ASSIGNMENT. This Agreement is personal to each of the Parties. No rights or obligations may be assigned or delegated by either Party at any time unless such assignment is in writing and signed by both Parties.

FORCE MAJEURE. If either Party is unable to perform any of its obligations, with the exception of payment, by reason of fire or other casualty, strike, act or order of public authority, global pandemic, administrative order by governmental authority, act of God, or other cause beyond the control of such Party (hereinafter, a “Force Majeure Event”), then such Party shall be excused from such performance during the pendency of such cause. COVID-19 and any related governmental orders or shutdowns are known phenomena and not Force Majeure events. The Party suffering a Force Majeure Event shall give written notice within five (5) days of the Force Majeure Event to the other Party, stating the period of time the occurrence is expected to continue and shall use diligent efforts to end the failure or delay and ensure the effects of such Force Majeure Event are minimized.

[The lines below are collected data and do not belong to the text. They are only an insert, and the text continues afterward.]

-- ==== Sys2Proof/Machine/Crc24.lean ====
section
/-!
DEFINITION. The CRC24 function, its table, and the CRC24 commands (41_crc24.md).
-/

namespace Sys2Proof.Machine

/-- One bit through the 24-bit register of the bitwise reference (41_crc24.md R130). -/
def crcBit (r : Crc) (b : Bool) : Crc :=
  let shifted := (r <<< 1) ||| (BitVec.ofBool b).setWidth 24
  if r.getLsbD 23 then shifted ^^^ Config.crcGen else shifted

/-- The bits of a byte, most significant first (20_memory.md R70). -/
def byteBits (m : Byte) : List Bool :=
  [m.getLsbD 7, m.getLsbD 6, m.getLsbD 5, m.getLsbD 4, m.getLsbD 3, m.getLsbD 2, m.getLsbD 1, m.getLsbD 0]

/-- The bitwise reference CRC (41_crc24.md R130): the bits of the sequence, then 24 zero bits. -/
def crcBitwise (ms : List Byte) : Crc :=
  ((ms ++ [0, 0, 0]).flatMap byteBits).foldl crcBit 0

/-- Rows 0x00 to 0x38 of the table of 41_crc24.md R132, as printed there. -/
def crcRows0 : List (List Crc) :=
  [[0x000000, 0xFFF409, 0x001C1B, 0xFFE812, 0x003836, 0xFFCC3F, 0x00242D, 0xFFD024],
   [0x00706C, 0xFF8465, 0x006C77, 0xFF987E, 0x00485A, 0xFFBC53, 0x005441, 0xFFA048],
   [0x00E0D8, 0xFF14D1, 0x00FCC3, 0xFF08CA, 0x00D8EE, 0xFF2CE7, 0x00C4F5, 0xFF30FC],
   [0x0090B4, 0xFF64BD, 0x008CAF, 0xFF78A6, 0x00A882, 0xFF5C8B, 0x00B499, 0xFF4090],
   [0x01C1B0, 0xFE35B9, 0x01DDAB, 0xFE29A2, 0x01F986, 0xFE0D8F, 0x01E59D, 0xFE1194],
   [0x01B1DC, 0xFE45D5, 0x01ADC7, 0xFE59CE, 0x0189EA, 0xFE7DE3, 0x0195F1, 0xFE61F8],
   [0x012168, 0xFED561, 0x013D73, 0xFEC97A, 0x01195E, 0xFEED57, 0x010545, 0xFEF14C],
   [0x015104, 0xFEA50D, 0x014D1F, 0xFEB916, 0x016932, 0xFE9D3B, 0x017529, 0xFE8120]]

/-- Rows 0x40 to 0x78 of the table of 41_crc24.md R132, as printed there. -/
def crcRows1 : List (List Crc) :=
  [[0x038360, 0xFC7769, 0x039F7B, 0xFC6B72, 0x03BB56, 0xFC4F5F, 0x03A74D, 0xFC5344],
   [0x03F30C, 0xFC0705, 0x03EF17, 0xFC1B1E, 0x03CB3A, 0xFC3F33, 0x03D721, 0xFC2328],
   [0x0363B8, 0xFC97B1, 0x037FA3, 0xFC8BAA, 0x035B8E, 0xFCAF87, 0x034795, 0xFCB39C],
   [0x0313D4, 0xFCE7DD, 0x030FCF, 0xFCFBC6, 0x032BE2, 0xFCDFEB, 0x0337F9, 0xFCC3F0],
   [0x0242D0, 0xFDB6D9, 0x025ECB, 0xFDAAC2, 0x027AE6, 0xFD8EEF, 0x0266FD, 0xFD92F4],
   [0x0232BC, 0xFDC6B5, 0x022EA7, 0xFDDAAE, 0x020A8A, 0xFDFE83, 0x021691, 0xFDE298],
   [0x02A208, 0xFD5601, 0x02BE13, 0xFD4A1A, 0x029A3E, 0xFD6E37, 0x028625, 0xFD722C],
   [0x02D264, 0xFD266D, 0x02CE7F, 0xFD3A76, 0x02EA52, 0xFD1E5B, 0x02F649, 0xFD0240]]

/-- Rows 0x80 to 0xB8 of the table of 41_crc24.md R132, as printed there. -/
def crcRows2 : List (List Crc) :=
  [[0x0706C0, 0xF8F2C9, 0x071ADB, 0xF8EED2, 0x073EF6, 0xF8CAFF, 0x0722ED, 0xF8D6E4],
   [0x0776AC, 0xF882A5, 0x076AB7, 0xF89EBE, 0x074E9A, 0xF8BA93, 0x075281, 0xF8A688],
   [0x07E618, 0xF81211, 0x07FA03, 0xF80E0A, 0x07DE2E, 0xF82A27, 0x07C235, 0xF8363C],
   [0x079674, 0xF8627D, 0x078A6F, 0xF87E66, 0x07AE42, 0xF85A4B, 0x07B259, 0xF84650],
   [0x06C770, 0xF93379, 0x06DB6B, 0xF92F62, 0x06FF46, 0xF90B4F, 0x06E35D, 0xF91754],
   [0x06B71C, 0xF94315, 0x06AB07, 0xF95F0E, 0x068F2A, 0xF97B23, 0x069331, 0xF96738],
   [0x0627A8, 0xF9D3A1, 0x063BB3, 0xF9CFBA, 0x061F9E, 0xF9EB97, 0x060385, 0xF9F78C],
   [0x0657C4, 0xF9A3CD, 0x064BDF, 0xF9BFD6, 0x066FF2, 0xF99BFB, 0x0673E9, 0xF987E0]]

/-- Rows 0xC0 to 0xF8 of the table of 41_crc24.md R132, as printed there. -/
def crcRows3 : List (List Crc) :=
  [[0x0485A0, 0xFB71A9, 0x0499BB, 0xFB6DB2, 0x04BD96, 0xFB499F, 0x04A18D, 0xFB5584],
   [0x04F5CC, 0xFB01C5, 0x04E9D7, 0xFB1DDE, 0x04CDFA, 0xFB39F3, 0x04D1E1, 0xFB25E8],
   [0x046578, 0xFB9171, 0x047963, 0xFB8D6A, 0x045D4E, 0xFBA947, 0x044155, 0xFBB55C],
   [0x041514, 0xFBE11D, 0x04090F, 0xFBFD06, 0x042D22, 0xFBD92B, 0x043139, 0xFBC530],
   [0x054410, 0xFAB019, 0x05580B, 0xFAAC02, 0x057C26, 0xFA882F, 0x05603D, 0xFA9434],
   [0x05347C, 0xFAC075, 0x052867, 0xFADC6E, 0x050C4A, 0xFAF843, 0x051051, 0xFAE458],
   [0x05A4C8, 0xFA50C1, 0x05B8D3, 0xFA4CDA, 0x059CFE, 0xFA68F7, 0x0580E5, 0xFA74EC],
   [0x05D4A4, 0xFA20AD, 0x05C8BF, 0xFA3CB6, 0x05EC92, 0xFA189B, 0x05F089, 0xFA0480]]

/-- The rows of the table of 41_crc24.md R132, eight entries each: the entry at index 8 * row + column. -/
def crcRows : List (List Crc) :=
  crcRows0 ++ crcRows1 ++ crcRows2 ++ crcRows3

/-- T[v], the CRC table (10_state.md R35, 41_crc24.md R132): a constant of the hardware. -/
def crcTable (v : Byte) : Crc :=
  (crcRows.getD (v.toNat / 8) []).getD (v.toNat % 8) 0

/-- One byte through the table-driven accumulator (41_crc24.md R133): T is indexed by the top byte before the shift. -/
def crcStep (r : Crc) (m : Byte) : Crc :=
  ((r <<< 8) ||| m.setWidth 24) ^^^ crcTable (r.extractLsb' 16 8)

/-- The table-driven CRC, the function every rule of the block uses (41_crc24.md R133): the bytes, then three flush
rounds with a zero byte. -/
def crc (ms : List Byte) : Crc :=
  crcStep (crcStep (crcStep (ms.foldl crcStep 0) 0) 0) 0

/-- CRC_TABLE (41_crc24.md R134). -/
def execCrcTable (entry : Byte) (s : State) : Result :=
  .next (setPresent ((crcTable entry).setWidth 64) s)

/-- CRC_COMPUTE (41_crc24.md R135). -/
def execCrcCompute (s : State) : Result :=
  .next (setPresent ((crc (byteSeq s)).setWidth 64) s)

end Sys2Proof.Machine
end

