-- ==== Sys2Proof/Machine/Stream.lean ====
section
/-!
DEFINITION. The Source's step, the sample decoder and the power FIR (42_demod.md sections 1 and 2).
-/

namespace Sys2Proof.Machine

/-- The FIR's even-tap sum p1 (42_demod.md R152). -/
def firP1 (h : Vector Int 8) : Int := h[0] - h[2] + h[4] - h[6]

/-- The FIR's odd-tap sum p2 (42_demod.md R152). -/
def firP2 (h : Vector Int 8) : Int := h[1] - h[3] + h[5] - h[7]

/-- The power value of a history (42_demod.md R152): p1*p1 + p2*p2, exact and never negative. -/
def firPower (h : Vector Int 8) : Nat :=
  (firP1 h * firP1 h + firP2 h * firP2 h).toNat

/-- The history after a pair of samples (42_demod.md R152). -/
def shiftHist (h : Vector Int 8) (first second : Int) : Vector Int 8 :=
  #v[h[2], h[3], h[4], h[5], h[6], h[7], first, second]

/-- The FIR step (42_demod.md R152). -/
def firSample (x : Int) (s : State) : State :=
  match s.half with
  | none => { s with half := some x }
  | some h =>
    let hist' := shiftHist s.hist h x
    { s with hist := hist', half := none, power := s.power ++ [firPower hist'] }

/-- The sample of a little-endian byte pair (42_demod.md R150, 30_encoding.md R88): exact, no wrap (R151). -/
def sampleOf (lo hi : Byte) : Int :=
  ((hi ++ lo : BitVec 16).toNat : Int) - Config.sampleBias

/-- The Source delivers a byte (42_demod.md R150). -/
def sourceByte (b : Byte) (s : State) : State :=
  match s.lowByte with
  | none => { s with lowByte := some b }
  | some lo => firSample (sampleOf lo b) { s with lowByte := none, nSamples := s.nSamples + 1 }

/-- The internal buffer has room for a byte (10_state.md R44). -/
def bufferHasRoom (s : State) : Bool :=
  if s.pos = 0 then decide (s.power.length < Config.pbufCap)
  else decide ((s.power.length : Int) - ((s.pos.toNat : Int) - 1) < Config.pbufCap)

/-- The Source has a step that delivers this item (10_state.md R44): a byte needs room, end of stream does not. -/
def sourceEnabled (i : SourceItem) (s : State) : Bool :=
  !s.fault && !s.eos &&
    (match i with
     | .byte _ => bufferHasRoom s
     | .endOfStream => true)

/-- The effect of a Source step (10_state.md R44, 42_demod.md R150). End of stream sets EOS and discards a byte waiting
in `lowByte` and a sample waiting in `half` (R156). -/
def sourceItem (i : SourceItem) (s : State) : State :=
  match i with
  | .byte b => sourceByte b s
  | .endOfStream => endStream s

/-- The Source's turn: an enabled step delivers the next item; a Source with no step leaves the stream unconsumed
(10_state.md R44, 60_exceptions.md R263). -/
def sourceTurn (s : State) : State :=
  let i := nextItem s
  let t := takeTurn s
  if sourceEnabled i s then sourceItem i (takeItem t) else t

end Sys2Proof.Machine
end

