-- ==== Sys2Proof/Certificates/Slice0/Obligations.lean ====
section
/-!
DEFINITION. What is claimed of the machine, for the provers. The namespace Sys2Proof.Claims holds what the statements
are written with: the spec's own formulas, in plain arithmetic and not through the model's operations.
-/

namespace Sys2Proof.Claims

open Sys2Proof.Machine

/-- Fault entry as 60_exceptions.md R262 lists it. -/
def raised (c : FaultCause) (info : Word) (s : State) : State :=
  { s with fault := true, faultCause := c, faultInfo := info }

/-- `present(v)` (00_scope.md R13). -/
def presented (v : DWord) (s : State) : State := { s with res := v, present := true }

/-- `absent` (00_scope.md R13). -/
def absented (s : State) : State := { s with res := 0, present := false }

/-- A step of an agent that has none: the turn is used up, the block is as it was. -/
def idle (s : State) : State := { s with moves := s.moves + 1, turns := s.turns.tail }

/-- The state a host access acts on: the turn and the placed access are used up. -/
def accessed (s : State) : State :=
  { s with moves := s.moves + 1, turns := s.turns.tail, accesses := s.accesses.tail }

/-- The bytes of an access size. -/
def sizeBytes : AccessSize → Nat
  | .b1 => 1
  | .b2 => 2
  | .b4 => 4
  | .b8 => 8

/-- `w` is the one word of the command `i`: it decodes to `i`, and no other word does. -/
def encodedAs (i : Instr) (w : Word) : Prop := ∀ v : Word, decode v = .ok i ↔ v = w

/-- The mapped offsets of 10_state.md R22. -/
def mapped (addr : Byte) : Prop := addr.toNat % 4 = 0 ∧ addr.toNat ≤ 0x6C ∧ addr.toNat ≠ 0x2C

/-- The offsets of the read-only registers (20_memory.md R63). -/
def readOnlyOffsets : List Byte :=
  [0x04, 0x0C, 0x18, 0x1C, 0x50, 0x54, 0x58, 0x5C, 0x60, 0x64, 0x68, 0x6C]

/-- FAULT_INFO of a bad access (10_state.md R26): 0x80000000 | W << 30 | size << 8 | offset. -/
def badInfo (w : Nat) (size : AccessSize) (addr : Byte) : Word :=
  BitVec.ofNat 32 (0x80000000 + w * 0x40000000 + sizeBytes size * 0x100 + addr.toNat)

/-- The registers whose write only stores the value (20_memory.md R66), with the bits they keep. -/
def plainRegs : List (Reg × Word) :=
  [(.opaLo, 0xFFFFFFFF), (.opaHi, 0xFFFFFFFF), (.tsLo, 0xFFFFFFFF), (.tsHi, 0xFFFFFFFF),
   (.bbuf0, 0xFFFFFFFF), (.bbuf1, 0xFFFFFFFF), (.bbuf2, 0xFFFFFFFF), (.bbuf3, 0xFFFFFFFF),
   (.cprX0, 0x1FFFF), (.cprY0, 0x1FFFF), (.cprX1, 0x1FFFF), (.cprY1, 0x1FFFF)]

/-- The number of a frame's bytes lo..hi-1 read big-endian. -/
def beNat (bs : List Byte) (lo hi : Nat) : Nat :=
  ∑ j ∈ Finset.Ico lo hi, (bs.getD j 0).toNat * 256 ^ (hi - 1 - j)

/-- The value of every register but STATUS, by its offset (10_state.md R22-R33, R41). -/
def registerValues (s : State) : List (Byte × Word) :=
  let lo : DWord → Word := fun v => BitVec.ofNat 32 (v.toNat % 2 ^ 32)
  let hi : DWord → Word := fun v => BitVec.ofNat 32 (v.toNat / 2 ^ 32)
  let buf : Nat → Word := fun k => BitVec.ofNat 32 (beNat s.bbuf.toList (4 * k) (4 * k + 4))
  let frame : Nat → Word := fun k => BitVec.ofNat 32 (beNat s.fr.bytes.toList (4 * k) (4 * k + 4))
  [(0x00, if s.demodEn then 1 else 0), (0x08, s.cmd), (0x0C, s.faultInfo),
   (0x10, lo s.opa), (0x14, hi s.opa), (0x18, lo s.res), (0x1C, hi s.res), (0x20, lo s.ts), (0x24, hi s.ts),
   (0x28, BitVec.ofNat 32 s.blen.val), (0x30, buf 0), (0x34, buf 1), (0x38, buf 2), (0x3C, buf 3),
   (0x40, BitVec.ofNat 32 s.cprX0.toNat), (0x44, BitVec.ofNat 32 s.cprY0.toNat),
   (0x48, BitVec.ofNat 32 s.cprX1.toNat), (0x4C, BitVec.ofNat 32 s.cprY1.toNat),
   (0x50, lo s.fr.ts), (0x54, hi s.fr.ts), (0x58, frame 0), (0x5C, frame 1), (0x60, frame 2),
   (0x64, BitVec.ofNat 32 (beNat s.fr.bytes.toList 12 14 * 2 ^ 16)), (0x68, lo s.pos), (0x6C, hi s.pos)]

/-- The codes of the fault causes (60_exceptions.md R260). -/
def causeCodes : List (FaultCause × Byte) :=
  [(.none, 0x00), (.illegalCmd, 0x01), (.fieldRange, 0x02), (.bitIndex, 0x03), (.byteIndex, 0x04),
   (.byteSpan, 0x05), (.frameLength, 0x06), (.negTimestamp, 0x07), (.noFrame, 0x08), (.fifoEmpty, 0x09),
   (.badReg, 0x0A), (.blenRange, 0x0B), (.tsOverflow, 0x0C)]
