theorem nlQ_eq_one_iff {phi : ℚ} : nlQ phi = 1 ↔ 29 / 120 ≤ foldQ phi := by
  obtain ⟨hf, hnl⟩ | ⟨hf, -, hnl, -⟩ := nlQ_cases phi
  · exact iff_of_true hnl hf
  · exact iff_of_false (by omega) (not_le.mpr hf)

theorem nlQ_eq_iff {phi : ℚ} {n : Nat} (hlo : 2 ≤ n) (hhi : n ≤ 59) :
    nlQ phi = n ↔ foldQ phi < thresholdQ n ∧ ∀ m, n < m → m ≤ 59 → thresholdQ m ≤ foldQ phi := by
  obtain ⟨hf, hnl⟩ | ⟨-, hnl, -⟩ := nlQ_cases phi
  · have hn := thresholdQ_anti le_rfl hlo hhi
    exact iff_of_false (by omega) fun ⟨hlt, _⟩ => absurd (hlt.trans_le hn) (not_lt.mpr hf)
  · rw [hnl, Nat.findGreatest_eq_iff]
    simp [hhi, show n ≠ 0 by omega]

/-- Settles O57: NL is the greatest n with f < L_n, and the L_n fall, so L_(n+1) alone bounds f from below. -/
theorem nlIsTheIntervalOfTheTable : Obligations.NlIsTheIntervalOfTheTable := by
  intro phi hden _ _
  rw [nl_eq_nlQ hden, fracVal]
  refine ⟨?_, nlQ_eq_one_iff, fun n hlo hhi => ?_, nlQ_range _⟩
  · rw [nlQ_eq_iff (by omega) le_rfl]
    exact and_iff_left fun m hm hle => by omega
  · rw [nlQ_eq_iff hlo (by omega), and_comm]
    refine and_congr_left fun _ => ⟨fun h => h _ (Nat.lt_succ_self n) (by omega), fun h m hm hle => ?_⟩
    exact (thresholdQ_anti (by omega) hm hle).trans h

end Sys2Proof.Machine
end

section
/-!
PROOFS. The angle of a pair of fields for n zones (O56). The latitude candidates of 44_cpr.md R223 are the longitude
formula of R229 with n = 60, so their ranges and values are one lemma each.
-/

namespace Sys2Proof.Machine

open Sys2Proof.Claims

/-- The angle the fields of the two halves give for n zones: a latitude for n = 60 (44_cpr.md R223), a longitude for
n = NL (R229). -/
def cprAngle (ties : RoundTies) (mr : Bool) (n : Nat) (e o : CprField) : Frac :=
  cprLongitude ties mr n (cprFrac e) (cprFrac o)

/-- The zone index of R223 (n = 60) and R229. -/
def zoneIndex (ties : RoundTies) (n : Nat) (e o : CprField) : Int :=
  fracRound ties (fracSub (fracMulInt (cprFrac e) (n - 1 : Nat)) (fracMulInt (cprFrac o) n))

/-- The zones of the selected half, `ni` in R229. -/
def selectedZones (mr : Bool) (n : Nat) : Nat := if mr then n - 1 else n

/-- The field of the selected half, `x_sel` in R229. -/
def selectedField (mr : Bool) (e o : CprField) : CprField := if mr then o else e

theorem cprLongitude_cprFrac (ties : RoundTies) (mr : Bool) (n : Nat) (e o : CprField) :
    cprLongitude ties mr n (cprFrac e) (cprFrac o) = cprAngle ties mr n e o := rfl

theorem phiEven_eq (ties : RoundTies) (e o : CprField) :
    phiEven ties (cprFrac e) (cprFrac o) = cprAngle ties false 60 e o := by
  simp [phiEven, cprAngle, cprLongitude, zPhi]

theorem phiOdd_eq (ties : RoundTies) (e o : CprField) :
    phiOdd ties (cprFrac e) (cprFrac o) = cprAngle ties true 60 e o := by
  simp [phiOdd, cprAngle, cprLongitude, zPhi]

theorem zPhi_eq (ties : RoundTies) (e o : CprField) : zPhi ties (cprFrac e) (cprFrac o) = zoneIndex ties 60 e o := by
  simp [zPhi, zoneIndex]

theorem cprAngle_one (ties : RoundTies) (mr : Bool) (e o : CprField) :
    cprAngle ties mr 1 e o = recenter (cprFrac (selectedField mr e o)) := by
  rw [cprAngle, cprLongitude, if_pos rfl]
  cases mr <;> rfl

theorem cprAngle_of_ne_one (ties : RoundTies) (mr : Bool) {n : Nat} (h : n ≠ 1) (e o : CprField) :
    cprAngle ties mr n e o = recenter (fracDivNat (fracAddInt
      (wrapZone (zoneIndex ties n e o) (selectedZones mr n)) (cprFrac (selectedField mr e o)))
        (selectedZones mr n)) := by
  cases mr <;> exact if_neg h

theorem selectedZones_pos (mr : Bool) {n : Nat} (hn : 2 ≤ n) : 0 < selectedZones mr n := by
  cases mr
  · exact Nat.zero_lt_of_lt hn
  · exact Nat.sub_pos_of_lt hn

theorem selectedZones_le (mr : Bool) (n : Nat) : selectedZones mr n ≤ n := by
  cases mr
  · exact le_rfl
  · exact Nat.sub_le n 1

theorem cprAngle_den (ties : RoundTies) (mr : Bool) {n : Nat} (hn : 1 ≤ n) (e o : CprField) :
    ∃ d, 0 < d ∧ d ≤ n ∧ (cprAngle ties mr n e o).den = 2 ^ 17 * d := by
  rcases Nat.eq_or_lt_of_le hn with rfl | hlt
  · exact ⟨1, one_pos, le_rfl, by rw [cprAngle_one, recenter_den]; rfl⟩
  · exact ⟨selectedZones mr n, selectedZones_pos mr hlt, selectedZones_le mr n, by
      rw [cprAngle_of_ne_one _ _ hlt.ne', recenter_den]; rfl⟩

/-! The zone index -/

theorem zoneDifference_den_pos (n : Nat) (e o : CprField) :
    0 < (fracSub (fracMulInt (cprFrac e) (n - 1 : Nat)) (fracMulInt (cprFrac o) n)).den :=
  Nat.mul_pos (cprFrac_den_pos e) (cprFrac_den_pos o)

theorem fracVal_zoneDifference (n : Nat) (e o : CprField) :
    fracVal (fracSub (fracMulInt (cprFrac e) (n - 1 : Nat)) (fracMulInt (cprFrac o) n)) =
      fracVal (cprFrac e) * (n - 1 : Nat) - fracVal (cprFrac o) * n := by
  rw [fracVal_sub (by exact cprFrac_den_pos e) (by exact cprFrac_den_pos o), fracVal_mulInt, fracVal_mulInt]
  push_cast
  rfl

/-- The zone index is within one half of its exact value, in the integers: all is multiplied by 2^18. -/
theorem zoneIndex_bounds (ties : RoundTies) (n : Nat) (e o : CprField) :
    2 * ((e.toNat * (n - 1) : Nat) - (o.toNat * n : Nat) : Int) - 2 ^ 17 ≤ 2 ^ 18 * zoneIndex ties n e o ∧
      2 ^ 18 * zoneIndex ties n e o ≤ 2 * ((e.toNat * (n - 1) : Nat) - (o.toNat * n : Nat) : Int) + 2 ^ 17 := by
  have h := abs_fracRound_sub_le ties (zoneDifference_den_pos n e o)
  rw [fracVal_zoneDifference, fracVal_cprFrac, fracVal_cprFrac, ← zoneIndex, abs_le] at h
  obtain ⟨hlo, hhi⟩ := h
  constructor <;> rw [← Int.cast_le (R := ℚ)] <;> push_cast <;> linarith
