-- ==== Sys2Proof/Syntax.lean ====
section
/-!
DEFINITION. The three commands of the block (R3, R63), its "instructions".
-/

namespace Sys2Proof

/-- The commands, one constructor per row of the opcode table. Every command word carries 64 operand bits (R63). -/
inductive Instr where
  /-- GET_RATE: the operand bits are ignored (R63, R81), though acceptance latches them (R33). -/
  | getRate (operand : Freq)
  /-- SET_RATE with the requested frequency (R84). -/
  | setRate (freq : Freq)
  /-- ROUND_RATE with the requested frequency (R75). -/
  | roundRate (freq : Freq)
  deriving DecidableEq, Repr

/-- The command codes that have a meaning (R63); 0b11 is reserved and stands for no command (R65). -/
inductive Op where
  | getRate
  | setRate
  | roundRate
  deriving DecidableEq, Repr

/-- The command a command word selects. -/
def Instr.op : Instr → Op
  | .getRate _ => .getRate
  | .setRate _ => .setRate
  | .roundRate _ => .roundRate

/-- The 64 operand bits of a command. -/
def Instr.operand : Instr → Freq
  | .getRate f => f
  | .setRate f => f
  | .roundRate f => f

/-- The command of a code with an operand. -/
def Instr.ofOp : Op → Freq → Instr
  | .getRate, f => .getRate f
  | .setRate, f => .setRate f
  | .roundRate, f => .roundRate f

end Sys2Proof
end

WAIVER. The failure of either Party to enforce any provision of this Agreement shall not be construed as a waiver or limitation of that Party’s right to subsequently enforce and compel strict compliance with every provision of this Agreement.

SEVERABILITY. If any portion of this Agreement is deemed to be illegal or unenforceable, the remaining provisions of this Agreement remain in full force.

MERGER/FINAL AGREEMENT. This Agreement constitutes the final, exclusive agreement between the parties. All earlier and contemporaneous agreements, negotiations, understandings, representations and warranties between the parties on the matters contained in this Agreement are expressly merged into and superseded by this Agreement.

NOTICES. All notices, claims, and demands made under this Agreement must be in writing and addressed to the other Party at the email address set forth below. A notice by a Party is effective only if the Party giving the Notice has complied with the requirements of this Section.

Notice to Company: NIX ENTERPRISE LLC

Name: Nick Ouzounian

Email: hello@thebnbplaybook.com

DISCLAIMER OF LIABILITY. Company makes no guarantees, representations or warranties of any kind or nature, express or implied, including without limitation, those of non-infringement, merchantability, title, fitness for a particular purpose, and warranties arising from course of dealing or course of performance with respect to its Services. Client’s use of the Services is at Client’s own risk. The use of Company’s information, products and services should be based on Client’s due diligence. Company’s services and advice are for informational and educational purposes only. Client acknowledges that coaching does not involve the diagnosis or treatment of mental disorders as defined by the American Psychiatric Association and that coaching is not to be used as a substitute for counseling, psychotherapy, psychoanalysis, mental health care, substance abuse treatment, or other professional advice by legal, medical or other qualified professionals and that it is Client’s exclusive responsibility to seek such independent professional guidance as needed. Company disclaims any liability for economic loss, physical injury or illness. Client agrees that the Company is not and will not be liable or responsible for any actions or inaction, or for any direct or indirect result of any services provided by the Company. 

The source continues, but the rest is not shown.